Cornelius Tacitus was "the greatest historian of Imperial Rome. His first work was a dialogue that discussed the shortcomings of contemporary oratory. He followed this by a biography of his father-in-law Julius Agricola and by an ethnographical account of the German tribes. The former provides a useful description of Roman Britain, the latter contains one of the earliest representations of the Noble Savage. His fame rests however on his Annales (18 books, of which 11 and part of a 12th survive) and his Histories (12 books, of which 4 and part of a 5th survive), which related events from the death of Augustus to the Flavian period.

Tacitus' avowed aim was to keep alive the memory of virtuous actions so that posterity could judge them, and his great achievement was to have drawn a picture of how men must live under tyranny... The Agricola and the Histories were translated into English by Sir Henry Savile (1591), the Germania and Annales by Richard Greneway (1598); and after this Tacitus became in Donne's phrase the 'Oracle of Statesmen'..." (Drabble).
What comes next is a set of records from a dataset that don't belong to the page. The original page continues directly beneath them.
/-- POINTS to an open loader with no error latched, passing ORDER, OVER and RANGE: vertex k of the record becomes vertex
first + k, every other vertex place keeps its vertex, the received count grows; no reply (R9, R13). The chain is as
every chain is: without repeats and long enough for the outline (R8). POINTS that fails a test latches the first
failing one with the record's first index and stores nothing; with an error latched it is disregarded whole (R13);
with no outline open it is answered SEQUENCE with NOT_OPEN (R14); a count outside 1 to 28 is BAD_LENGTH (R14). -/
def Obligations.PointsAreStored : Prop :=
  (∀ (s : State) (tag : Byte) (first : Half) (vertices : List RawVertex) (o : OpenOutline), s.ready →
     1 ≤ vertices.length → vertices.length ≤ 28 → s.store.loader = some o → o.error = none →
     first.toNat = o.received → o.received + vertices.length ≤ o.expected →
     (∀ w ∈ vertices, w.u.toNat ≤ 2000000 ∧ w.v.toNat ≤ 2000000) →
     (s.panel o.slot).chain.Nodup → o.expected ≤ 32 * (s.panel o.slot).chain.length →
     ∃ t, exec (.points tag first vertices) s = .next t ∧
       t = { s with store := { s.store with
         contour := t.store.contour
         loader := some { o with received := o.received + vertices.length } } } ∧
       (∀ k (h : k < vertices.length), t.store.vertex (s.panel o.slot).chain (first.toNat + k) =
         ⟨vertices[k].u.toNat, vertices[k].v.toNat⟩) ∧
       (∀ place, (∀ k, k < vertices.length → place ≠ placeOf (s.panel o.slot).chain (first.toNat + k)) →
         Contour.read t.store.contour place = Contour.read s.store.contour place)) ∧
  (∀ (s : State) (tag : Byte) (first : Half) (vertices : List RawVertex), s.ready →
     ((vertices.length < 1 ∨ 28 < vertices.length) →
       exec (.points tag first vertices) s = .next (s.queueReply 0x11 tag .badLength [] none)) ∧
     (1 ≤ vertices.length → vertices.length ≤ 28 →
       (s.store.loader = none →
         exec (.points tag first vertices) s =
           .next (s.queueReply 0x11 tag .sequence [7, 0, 0, 0, 0] none)) ∧
       (∀ o, s.store.loader = some o → o.error ≠ none → exec (.points tag first vertices) s = .next s) ∧
       (∀ o, s.store.loader = some o → o.error = none →
         let latched (e : LoadError) : Prop := exec (.points tag first vertices) s =
           .next { s with store := { s.store with loader := some { o with error := some (e, first.toNat) } } }
         (first.toNat ≠ o.received → latched .order) ∧
         (first.toNat = o.received → o.expected < o.received + vertices.length → latched .over) ∧
         (first.toNat = o.received → o.received + vertices.length ≤ o.expected →
           (∃ w ∈ vertices, 2000000 < w.u.toNat ∨ 2000000 < w.v.toNat) → latched .range))))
The English translations by Greneway and Savile were hugely influential in Elizabethan England and are believed to have been significant Shakespeare sources. This 1604-05 edition brings the translations together in one edition for the first time. 

Provenance: from the libraries of J.E.B. Mayor (1825-1910), noted Latin scholar and Roman historian (highly regarded for his edition of Juvenal) and Fellow of  St John's College, Cambridge; and Robert George Windsor, the first Earl of Plymouth (1857-1923). 

Neat underlining throughout (probably in Mayor's hand). Repaired tear to top margin of title (not affecting text). Light marginal damstaining to first ten and last four leaves. One folding chart. General wear to binding. A handsome copy, impressively bound in contemporary calf.